For what it’s worth, if the government does get pressured into forcing companies to pay tax on these various business expenses, one very safe prediction is that the net effect will be to lower the wages offered to workers. Or, if the mandates, taxes, and regulations reach a certain level, the business will simply close down or new projects will be abandoned.

And those options obviously are not good news for workers.

Let’s now shift from the specific example of fifo workers to the broader issue of labor regulation. What happens if governments listen to people like Ms. McGrath and impose all sorts of rules that prevent flexible labor markets? According to recent scholarly research from three European economists, the consequence is more unemployment.

They start by pointing out that European nations with mandates and red tape have a lot more unemployment (particularly when the economy is weak) than countries with lightly regulated labor markets.

“The Great Recession has brought a substantial increase in unemployment in Europe. Overall, unemployment rate in the euro area has grown from 8 percent in 2008 to 12 percent in 2014. The change in unemployment has been very heterogenous.

“In northern Europe, unemployment did not grow substantially or even fell: in Germany, for example, unemployment rate has actually declined from 7 to 5 percent. At the same time, in Greece unemployment has grown from 8 to 26 percent, in Spain — from 8 to 24 percent, and in Italy — from 6 to 13 percent. Why has unemployment dynamics been so different in European countries?

“The most common explanation is the difference in labor market institutions that prevents wages from adjusting downward. If wages cannot decline, negative aggregate demand shocks (such as the Great Recession) result in growth of unemployment.”

The three economists wanted some way to test the impact of regulation, so they looked at the labor market for immigrants in Italy since some of them work in the formal (regulated) economy and some of them work in the shadow (unregulated) economy.

“While this argument is straightforward, it is not easy to test empirically. Cross-country studies of labor markets are subject to comparability concerns. The same problems arise in comparing labor markets in different industries within the same country. In order to construct a convincing counterfactual for a regulated labor market, one needs to study a non-regulated labor market in the same sector within the same country.

“This is precisely what we do in this paper through comparing formal and informal markets in Italy over the course of 2004-12. We use a unique dataset, a large annual survey of immigrants working in Lombardy carried out by ISMU Foundation since 2004. …Our data cover 4000 full-time workers every year; one fifth of them works in the informal sector. The dataset is therefore sufficiently large to allow us comparing the evolution of wages in the formal and in the informal sector controlling for occupation, skills and other individual characteristics.”

And what did they find?

In the absence of regulation, labor markets can adjust. The bad news for workers is that they get less pay. But the good news is that they’re more likely to still have jobs.

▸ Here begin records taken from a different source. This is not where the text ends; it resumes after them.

/-! ### Contents that stay (R87) -/

/-- Physical column of a virtual column, and the reverse, under an image's binding. -/
def Image.phys (m : Image) (d row c : Nat) : Nat :=
  ((numsWhere 16 (fun p => !bit (tget 0 m.skip (d * 16 + row)) p))[c]?).getD 15
def Image.virt (m : Image) (d row p : Nat) : Option Nat :=
  (numsWhere 16 (fun q => !bit (tget 0 m.skip (d * 16 + row)) q)).idxOf? p

/-- Where a scratchpad byte of the old binding stands in the new one, if its bank was and is powered. -/
def keepSpad (old new : Image) (key : Nat) : Option Nat :=
  let k := key / 2 ^ 20
  let off := key % 2 ^ 20
  let d := k / 256
  let row := vtRow (k % 256)
  match new.virt d row (old.phys d row (vtCol (k % 256))) with
  | none => none
  | some c =>
    let v := 15 * row + c
    if c < 15 ∧ gridHas (tget 0 new.grid d) v ∧ bit (tget 0 old.banks k) (off / 65536) ∧
        bit (tget 0 new.banks (d * 256 + v)) (off / 65536) then
      some ((d * 256 + v) * 2 ^ 20 + off)
    else none

/-- The spare that serves a sub-array: 0 none. -/
def Image.spareFor (m : Image) (i : Nat) : Nat :=
  let key := i / 512 * 16 + i / 128 % 4 * 4 + i / 64 % 2 * 2
  if tget 0 m.spares key = i % 64 + 1 then 1 else if tget 0 m.spares (key + 1) = i % 64 + 1 then 2 else 0

/-- A sub-array stays powered and is the same storage. -/
def keepSub (old new : Image) (i : Nat) : Bool :=
  tget 0 old.subs i != 0 && tget 0 new.subs i != 0 && tget 0 old.absent i == 0 && old.spareFor i == new.spareFor i

/-- Entries of a table under new keys; those without one are dropped (log 64). -/
def rekey {α : Type} [DecidableEq α] (d : α) (t : Tbl α) (f : Nat → Option Nat) : Tbl α :=
  t.foldl (fun u e => match f e.1 with | some k => tset d u k e.2 | none => u) []

/-- Memory after a load, before its segments (log 64). -/
def Mem.kept (m : Mem) (old new : Image) : Mem :=
  let word (w : Nat) : Option Nat := (keepSpad old new (8 * w)).map (· / 8)
  let sub (key : Nat) : Bool := keepSub old new (key / 2 ^ 23)
  { m with
    spad := rekey 0 m.spad (keepSpad old new)
    spadErr := m.spadErr.foldl (fun t e => match word e.1 with | some w => tins w e.2 t | none => t) []
    spadCe := m.spadCe.foldl (fun t e => match word (e.2 - 1) with | some w => tset 0 t (w / 8192) (w + 1) | none => t) []
    cav := m.cav.filter (fun c => sub c.1)
    cavErr := m.cavErr.filter (fun e => sub (8 * e.1))
    cavCe := m.cavCe.filter (fun e => keepSub old new e.1)
    rewrite := m.rewrite.filter (fun w => sub (8 * w)) }

/-- One segment of KIND 0x00 or 0x01. -/
def loadSeg (x : Src) (s : State) (g : Seg) : State :=
  match g.kind with
  | 0 => spPut s (g.die * 256 + g.tile) g.target (x.segData g)
  | 1 => cvPut s g.die g.target (x.segData g)
  | _ => s

/-! ### What a load and an unload clear -/

/-- Hatcheck is cleared: GEN stays where the entry was FREE and advances where it was not (R270). -/
def Entry.cleared (e : Entry) : Entry := { gen := if e.state = .free then e.gen else (e.gen + 1) % 65536 }

/-- Guest frames on peers are released (R254; log 23). -/
def releaseGuests (s : State) : State :=
  s.pages.guests.foldl (fun s e =>
    let r := mkRef (e.1 / 2 ^ 21) (e.1 / 2 ^ 18 % 8) e.2.gen (e.1 % 2 ^ 18)
    pmAsk s (.pm (refDie r) 0) 3 r 0 0 0 []) s

/-- Every pending deferred change is discarded (R124, R490). -/
def discardDeferred (s : State) : State :=
  let drop (e : Entry) : Entry := { e with parkRec := none, restoreRec := false, depthRec := none }
  let s := s.modSv fun v => { v with entries := v.entries.map (fun p => (p.1, drop p.2)) }
  let s := if s.sv.tblState = 1 then
      s.modSv fun v => { v.dropTbl with tblState := 0, tblOld := [], oldStore := [], oldDesc := [] }
    else s
  let s := if s.sv.gtState = 1 then s.modSv fun v => { v with stGov := [], gtState := 0, govOld := [] } else s
  s.modTw fun t => { t with adopt := false, adopting := [] }

/-- Entries of a table under a default that may coincide with it. -/
def tnorm {α : Type} [DecidableEq α] (d : α) (t : Tbl α) : Tbl α := t.filter (fun e => e.2 != d)

/-- Hatcheck, Gauntlet, the prefixes and the page managers are cleared (R245, R270, R495) (log 87). -/
def clearServing (s : State) : State :=
  let s := releaseGuests s
  let s := s.modSv fun v => { v with
    entries := tnorm {} (v.entries.map (fun e => (e.1, e.2.cleared))), aseq := 0
    grants := [], tabStep := [], slices := [], sstops := [], orphans := []
    prefixes := tnorm {} (v.prefixes.map (fun p => (p.1, { gen := p.2.gen }))), prefGen := v.prefGen + 1 }
  { s with pages := {} }

/-- What the tiles started is gone with them; bridges keep their state. -/
def clearTraffic (s : State) : State :=
  { s with net := { bridges := s.net.bridges, nextId := s.net.nextId }
           fab := { s.fab with contribs := [], combs := [], awaiting := [], parts := [] } }

/-- Storage of the dies that `off` names loses its contents (R87). -/
def Mem.dropDies (m : Mem) (off : Nat) : Mem :=
  let sp (key : Nat) : Bool := !bit off (key / 2 ^ 28)
  let cv (key : Nat) : Bool := !bit off (key / 2 ^ 32)
  { m with
    spad := m.spad.filter (fun c => sp c.1), spadErr := m.spadErr.filter (fun e => sp (8 * e.1))
    spadCe := m.spadCe.filter (fun e => sp (65536 * e.1))
    cav := m.cav.filter (fun c => cv c.1), cavErr := m.cavErr.filter (fun e => cv (8 * e.1))
    cavCe := m.cavCe.filter (fun e => cv (2 ^ 23 * e.1)), rewrite := m.rewrite.filter (fun w => cv (8 * w)) }

/-- PW_DIE_OFF takes effect: a die turned off is supply-gated with its storage (R87, R431). -/
def gateDies (s : State) : State :=
  { s.modPw (fun p => { p with dieOffCur := p.dieOff }) with mem := s.mem.dropDies s.pw.dieOff }

/-- Dies before an image is placed on them; the stop of a reference fault lasts until a LOAD_IMAGE (R405). -/
def State.bareDies (s : State) : Tbl Die :=
  if s.ck.refFault then (List.range 8).foldl (fun t d => tset {} t d { stop := { ref := true } }) [] else []

/-- UNLOAD_IMAGE (R488) (log 87). -/
def unloadImage (s : State) : State :=
  let s := clearTraffic (clearServing (endPairing (discardDeferred s)))
  let s := { s with tiles := [], dies := s.bareDies, groups := [], img := { s.img with loaded := false } }
  let s := s.modSv fun v => { v with models := [] }
  (gateStorage ((gateDies s).modCe fun c => { c with state := .empty })).modPw fun p => { p with endAt := 0 }

/-- The image takes its place: the last part of LOAD_IMAGE (R46, R86, R87, R119, R487). `addr` and `bytes` are where the host
holds it; 0 when the twin sent it. -/
def placeImage (s : State) (x : Src) (addr bytes : Nat) : State :=
  let new := { x.image s with hostAddr := addr, hostSize := bytes }
  let s := { s with mem := s.mem.kept s.img new, img := new, tiles := x.tileTable, dies := [], groups := [] }
  let s := s.modPw fun p => { p with
    spadOff := false, cavOff := false, endAt := 0, dieOffCur := p.dieOff
    host := [], job := [], limits := [], told := [], annSeq := [], annLim := [], annAt := [] }
  let s := s.modPw fun p => { p with annLim := (List.range 8).foldl (fun t g => tset 0 t g (p.localLimit + 1)) [] }
  let s := (x.segs).foldl (loadSeg x) s
  let s := s.modSv fun v => { v with
    models := (x.models.zipIdx).foldl (fun t m => tset {} t m.2 m.1) [], counts := [], gov := [], stGov := [] }
  let s := s.modTw fun t => { t with fenced := false }
  let s := (List.range 16).foldl retrainBridge s
  let s := { s with groups := (List.range 8).foldl (fun t g => tset {} t g { leader := s.id.mid }) [] }
  s.modCe fun c => { c with state := .loaded, step := [] }

/-- A load ends with a status other than OK: nothing remains loaded (R487). -/
def loadFails (s : State) : State := s.modCe fun c => { c with state := .empty }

“Our main result is presented in Figure 1. We do find that the wage differential between formal and informal sector has increased after 2008. Moreover, while the wages in the informal sector decreased by about 20 percent in 2008-12, the wages in the formal sector virtually did not fall at all.

“This is consistent with the view that there is substantial downward stickiness of wages in the regulated labor markets. …we find that both before and during the crisis, undocumented immigrants (those without a regular residence permit) are 9 percentage points more likely than documented immigrants to be in the labor force.”

Here’s the relevant chart from the study.

image

And here are some concluding thoughts from the study.

“…despite the substantial growth of unemployment in 2008-12, the wages in the formal labor market have not adjusted. In the meanwhile, the wages in the unregulated informal labor market have declined substantially.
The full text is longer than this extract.